(Stored data entries)

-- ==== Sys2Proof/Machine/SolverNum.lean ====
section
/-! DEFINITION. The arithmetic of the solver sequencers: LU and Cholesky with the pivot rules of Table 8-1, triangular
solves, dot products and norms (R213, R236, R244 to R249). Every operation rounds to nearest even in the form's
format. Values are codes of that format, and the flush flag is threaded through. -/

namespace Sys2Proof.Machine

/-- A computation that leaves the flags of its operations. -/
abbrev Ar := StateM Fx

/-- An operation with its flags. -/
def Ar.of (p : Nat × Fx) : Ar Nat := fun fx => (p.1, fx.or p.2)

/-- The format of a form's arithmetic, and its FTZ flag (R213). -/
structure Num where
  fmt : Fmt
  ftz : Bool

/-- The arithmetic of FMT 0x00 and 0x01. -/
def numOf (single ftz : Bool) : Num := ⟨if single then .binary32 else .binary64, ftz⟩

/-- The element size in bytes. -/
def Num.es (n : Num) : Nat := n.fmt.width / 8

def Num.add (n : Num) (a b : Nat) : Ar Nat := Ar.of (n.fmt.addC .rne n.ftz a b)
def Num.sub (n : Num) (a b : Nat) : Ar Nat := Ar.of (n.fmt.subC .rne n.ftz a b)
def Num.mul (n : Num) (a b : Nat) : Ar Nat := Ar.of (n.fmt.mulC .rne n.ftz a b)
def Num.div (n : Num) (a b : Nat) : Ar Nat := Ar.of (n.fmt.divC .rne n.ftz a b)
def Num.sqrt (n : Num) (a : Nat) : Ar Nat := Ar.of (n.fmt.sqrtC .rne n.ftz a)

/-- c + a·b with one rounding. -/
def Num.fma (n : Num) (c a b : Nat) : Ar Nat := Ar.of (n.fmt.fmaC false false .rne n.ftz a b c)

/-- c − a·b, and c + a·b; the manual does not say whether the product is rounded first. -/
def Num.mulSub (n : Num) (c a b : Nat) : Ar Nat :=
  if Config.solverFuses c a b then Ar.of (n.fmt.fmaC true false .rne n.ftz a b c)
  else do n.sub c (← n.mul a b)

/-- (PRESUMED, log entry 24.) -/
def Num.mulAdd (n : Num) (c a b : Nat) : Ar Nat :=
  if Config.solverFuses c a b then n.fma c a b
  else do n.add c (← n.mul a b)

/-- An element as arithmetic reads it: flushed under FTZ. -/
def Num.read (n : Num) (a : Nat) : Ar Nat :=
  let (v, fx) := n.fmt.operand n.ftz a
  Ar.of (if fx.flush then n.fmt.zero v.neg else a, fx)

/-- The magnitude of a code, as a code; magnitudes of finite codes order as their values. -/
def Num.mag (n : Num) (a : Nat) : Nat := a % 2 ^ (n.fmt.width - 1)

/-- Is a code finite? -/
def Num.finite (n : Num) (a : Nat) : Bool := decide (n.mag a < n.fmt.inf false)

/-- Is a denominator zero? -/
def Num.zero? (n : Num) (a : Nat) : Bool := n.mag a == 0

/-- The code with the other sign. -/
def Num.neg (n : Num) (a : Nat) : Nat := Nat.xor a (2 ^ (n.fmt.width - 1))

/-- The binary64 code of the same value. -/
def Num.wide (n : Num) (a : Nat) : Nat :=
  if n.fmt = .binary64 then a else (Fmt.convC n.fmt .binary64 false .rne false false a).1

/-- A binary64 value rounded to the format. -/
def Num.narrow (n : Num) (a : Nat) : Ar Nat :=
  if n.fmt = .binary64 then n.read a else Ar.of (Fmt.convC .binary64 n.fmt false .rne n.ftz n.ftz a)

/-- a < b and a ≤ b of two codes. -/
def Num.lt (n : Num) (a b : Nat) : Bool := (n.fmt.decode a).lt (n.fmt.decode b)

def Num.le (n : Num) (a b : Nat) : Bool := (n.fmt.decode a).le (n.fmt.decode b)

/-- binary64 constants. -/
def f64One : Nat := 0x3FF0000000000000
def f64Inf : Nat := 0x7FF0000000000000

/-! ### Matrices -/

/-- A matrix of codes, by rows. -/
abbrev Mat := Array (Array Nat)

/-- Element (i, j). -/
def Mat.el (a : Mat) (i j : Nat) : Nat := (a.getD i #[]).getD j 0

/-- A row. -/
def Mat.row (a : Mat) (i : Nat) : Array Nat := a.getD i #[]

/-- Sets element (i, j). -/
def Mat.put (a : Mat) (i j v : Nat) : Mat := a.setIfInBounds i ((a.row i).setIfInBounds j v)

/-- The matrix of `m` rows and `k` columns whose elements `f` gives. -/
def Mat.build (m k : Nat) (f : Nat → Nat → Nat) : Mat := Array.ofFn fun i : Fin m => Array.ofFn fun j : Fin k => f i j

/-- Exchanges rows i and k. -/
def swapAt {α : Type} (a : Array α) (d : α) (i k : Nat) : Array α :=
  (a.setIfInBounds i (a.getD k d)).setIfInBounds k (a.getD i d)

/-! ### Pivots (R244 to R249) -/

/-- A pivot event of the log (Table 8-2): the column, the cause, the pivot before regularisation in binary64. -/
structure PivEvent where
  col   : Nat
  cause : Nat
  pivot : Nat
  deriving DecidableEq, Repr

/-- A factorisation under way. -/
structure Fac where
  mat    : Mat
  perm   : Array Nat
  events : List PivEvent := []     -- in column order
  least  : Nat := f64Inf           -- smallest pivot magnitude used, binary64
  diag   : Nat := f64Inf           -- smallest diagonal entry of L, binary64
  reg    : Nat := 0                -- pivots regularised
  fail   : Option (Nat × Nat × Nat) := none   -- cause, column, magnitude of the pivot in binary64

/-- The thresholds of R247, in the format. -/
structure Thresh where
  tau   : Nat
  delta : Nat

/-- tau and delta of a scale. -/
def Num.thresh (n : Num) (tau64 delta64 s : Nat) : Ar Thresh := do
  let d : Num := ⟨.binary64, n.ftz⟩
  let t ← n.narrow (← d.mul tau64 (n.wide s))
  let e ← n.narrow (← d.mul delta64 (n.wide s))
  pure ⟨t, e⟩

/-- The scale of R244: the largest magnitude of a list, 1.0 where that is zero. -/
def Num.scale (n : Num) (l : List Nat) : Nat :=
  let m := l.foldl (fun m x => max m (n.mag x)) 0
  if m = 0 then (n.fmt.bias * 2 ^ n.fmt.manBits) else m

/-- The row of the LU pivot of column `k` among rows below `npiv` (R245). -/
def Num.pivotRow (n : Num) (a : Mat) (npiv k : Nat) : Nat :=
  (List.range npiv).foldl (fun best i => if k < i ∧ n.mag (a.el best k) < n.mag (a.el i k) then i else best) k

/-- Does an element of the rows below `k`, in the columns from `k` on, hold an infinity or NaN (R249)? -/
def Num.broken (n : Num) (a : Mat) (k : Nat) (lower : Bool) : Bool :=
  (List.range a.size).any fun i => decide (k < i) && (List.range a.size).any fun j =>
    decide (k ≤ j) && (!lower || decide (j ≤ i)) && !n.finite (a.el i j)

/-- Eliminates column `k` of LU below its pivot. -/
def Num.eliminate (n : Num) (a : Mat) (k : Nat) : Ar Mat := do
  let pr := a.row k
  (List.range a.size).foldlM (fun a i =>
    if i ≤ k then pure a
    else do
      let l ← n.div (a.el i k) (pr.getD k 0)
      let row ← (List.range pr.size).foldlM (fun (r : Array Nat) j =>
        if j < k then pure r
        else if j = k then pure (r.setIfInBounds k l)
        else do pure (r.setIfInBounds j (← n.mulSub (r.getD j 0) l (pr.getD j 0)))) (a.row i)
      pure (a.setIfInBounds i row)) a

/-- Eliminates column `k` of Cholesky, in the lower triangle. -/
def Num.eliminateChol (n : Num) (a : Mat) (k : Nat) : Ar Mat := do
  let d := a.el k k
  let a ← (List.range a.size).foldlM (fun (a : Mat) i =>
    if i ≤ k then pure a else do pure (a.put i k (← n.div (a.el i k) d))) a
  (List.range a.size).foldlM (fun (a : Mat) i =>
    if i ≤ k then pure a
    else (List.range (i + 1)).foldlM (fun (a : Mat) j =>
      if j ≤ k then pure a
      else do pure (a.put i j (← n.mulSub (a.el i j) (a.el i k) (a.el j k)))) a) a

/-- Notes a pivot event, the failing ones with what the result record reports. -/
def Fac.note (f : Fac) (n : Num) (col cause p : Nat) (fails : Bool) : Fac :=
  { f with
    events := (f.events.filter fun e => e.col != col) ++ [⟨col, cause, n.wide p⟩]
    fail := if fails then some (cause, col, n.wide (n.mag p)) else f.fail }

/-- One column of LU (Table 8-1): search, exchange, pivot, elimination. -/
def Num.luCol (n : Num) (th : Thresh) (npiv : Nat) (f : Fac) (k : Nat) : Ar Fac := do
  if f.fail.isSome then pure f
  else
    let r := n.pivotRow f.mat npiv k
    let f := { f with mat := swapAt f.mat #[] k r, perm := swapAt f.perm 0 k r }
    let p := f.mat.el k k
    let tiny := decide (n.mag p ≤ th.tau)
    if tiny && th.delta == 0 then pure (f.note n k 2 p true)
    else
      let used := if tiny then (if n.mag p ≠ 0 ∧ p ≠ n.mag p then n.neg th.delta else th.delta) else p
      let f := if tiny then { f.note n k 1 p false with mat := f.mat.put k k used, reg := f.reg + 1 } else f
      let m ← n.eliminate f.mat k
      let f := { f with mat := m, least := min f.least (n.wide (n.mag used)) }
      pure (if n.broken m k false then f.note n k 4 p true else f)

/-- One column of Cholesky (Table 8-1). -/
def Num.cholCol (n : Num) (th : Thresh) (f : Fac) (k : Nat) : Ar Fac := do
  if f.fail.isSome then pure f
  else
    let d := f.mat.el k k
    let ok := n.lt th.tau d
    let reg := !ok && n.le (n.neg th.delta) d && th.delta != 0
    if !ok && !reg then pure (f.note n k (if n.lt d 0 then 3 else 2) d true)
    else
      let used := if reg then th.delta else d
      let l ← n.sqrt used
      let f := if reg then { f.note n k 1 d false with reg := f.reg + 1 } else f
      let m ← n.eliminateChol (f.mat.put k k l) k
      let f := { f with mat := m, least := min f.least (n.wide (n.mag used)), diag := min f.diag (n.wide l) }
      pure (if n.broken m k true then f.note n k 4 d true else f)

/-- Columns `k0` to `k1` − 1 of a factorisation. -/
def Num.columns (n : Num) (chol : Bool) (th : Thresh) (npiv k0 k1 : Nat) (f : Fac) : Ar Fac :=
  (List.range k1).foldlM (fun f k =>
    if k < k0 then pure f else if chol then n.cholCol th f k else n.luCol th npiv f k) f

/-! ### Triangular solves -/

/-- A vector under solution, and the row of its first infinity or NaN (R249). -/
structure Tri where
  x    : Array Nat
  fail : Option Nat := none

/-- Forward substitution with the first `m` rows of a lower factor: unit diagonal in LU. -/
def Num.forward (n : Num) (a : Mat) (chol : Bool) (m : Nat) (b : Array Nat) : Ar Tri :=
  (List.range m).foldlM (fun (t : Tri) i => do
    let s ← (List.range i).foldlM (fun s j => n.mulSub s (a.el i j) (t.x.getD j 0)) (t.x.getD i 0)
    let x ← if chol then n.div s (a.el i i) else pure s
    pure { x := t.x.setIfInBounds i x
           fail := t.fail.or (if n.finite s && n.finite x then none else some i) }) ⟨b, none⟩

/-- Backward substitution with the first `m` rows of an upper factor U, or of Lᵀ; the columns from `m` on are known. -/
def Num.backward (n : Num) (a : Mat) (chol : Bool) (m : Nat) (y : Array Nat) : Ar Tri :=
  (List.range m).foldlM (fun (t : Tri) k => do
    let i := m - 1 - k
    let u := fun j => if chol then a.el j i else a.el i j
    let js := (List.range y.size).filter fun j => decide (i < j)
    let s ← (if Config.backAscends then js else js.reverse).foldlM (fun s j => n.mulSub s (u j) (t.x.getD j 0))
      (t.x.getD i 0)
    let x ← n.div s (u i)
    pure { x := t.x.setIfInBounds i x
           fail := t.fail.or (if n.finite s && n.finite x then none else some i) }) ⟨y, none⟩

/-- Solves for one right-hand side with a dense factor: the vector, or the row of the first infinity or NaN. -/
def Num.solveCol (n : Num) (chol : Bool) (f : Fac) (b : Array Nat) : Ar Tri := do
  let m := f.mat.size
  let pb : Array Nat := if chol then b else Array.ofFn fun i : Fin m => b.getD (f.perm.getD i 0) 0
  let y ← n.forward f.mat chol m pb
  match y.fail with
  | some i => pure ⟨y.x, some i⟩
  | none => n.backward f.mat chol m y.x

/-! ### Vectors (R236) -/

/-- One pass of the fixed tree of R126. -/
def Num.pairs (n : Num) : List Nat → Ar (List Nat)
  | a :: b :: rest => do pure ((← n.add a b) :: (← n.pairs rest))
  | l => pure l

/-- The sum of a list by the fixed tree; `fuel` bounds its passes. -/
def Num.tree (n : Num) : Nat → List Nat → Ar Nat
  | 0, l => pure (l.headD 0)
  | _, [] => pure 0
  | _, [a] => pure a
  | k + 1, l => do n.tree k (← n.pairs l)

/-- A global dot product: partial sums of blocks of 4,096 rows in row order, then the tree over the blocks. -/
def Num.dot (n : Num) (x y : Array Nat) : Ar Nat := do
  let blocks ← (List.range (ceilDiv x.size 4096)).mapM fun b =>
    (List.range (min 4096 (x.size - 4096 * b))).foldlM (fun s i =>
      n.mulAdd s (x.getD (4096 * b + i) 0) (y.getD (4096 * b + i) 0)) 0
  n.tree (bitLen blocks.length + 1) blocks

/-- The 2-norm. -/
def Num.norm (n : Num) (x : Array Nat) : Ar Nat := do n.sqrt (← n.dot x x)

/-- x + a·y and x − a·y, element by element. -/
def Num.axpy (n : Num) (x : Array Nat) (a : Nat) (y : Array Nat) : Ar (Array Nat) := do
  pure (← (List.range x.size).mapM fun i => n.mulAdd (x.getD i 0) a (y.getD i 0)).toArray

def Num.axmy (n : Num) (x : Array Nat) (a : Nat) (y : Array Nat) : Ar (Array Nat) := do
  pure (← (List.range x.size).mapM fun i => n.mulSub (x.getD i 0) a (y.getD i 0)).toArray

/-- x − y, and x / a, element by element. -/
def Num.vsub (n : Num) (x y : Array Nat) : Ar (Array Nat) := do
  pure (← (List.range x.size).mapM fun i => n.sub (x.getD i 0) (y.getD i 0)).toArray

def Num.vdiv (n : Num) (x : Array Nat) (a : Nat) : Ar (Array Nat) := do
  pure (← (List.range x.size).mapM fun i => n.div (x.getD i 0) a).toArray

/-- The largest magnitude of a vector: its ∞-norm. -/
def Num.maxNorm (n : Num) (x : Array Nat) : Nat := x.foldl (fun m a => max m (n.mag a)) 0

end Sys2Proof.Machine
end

## What you should do
Starting at the line above that contains "def Num.narrow (n", repeat each line exactly up to and including the line that contains "two codes. -/", and stop there.

## Final answer
def Num.narrow (n : Num) (a : Nat) : Ar Nat :=
  if n.fmt = .binary64 then n.read a else Ar.of (Fmt.convC .binary64 n.fmt false .rne n.ftz n.ftz a)

/-- a < b and a ≤ b of two codes. -/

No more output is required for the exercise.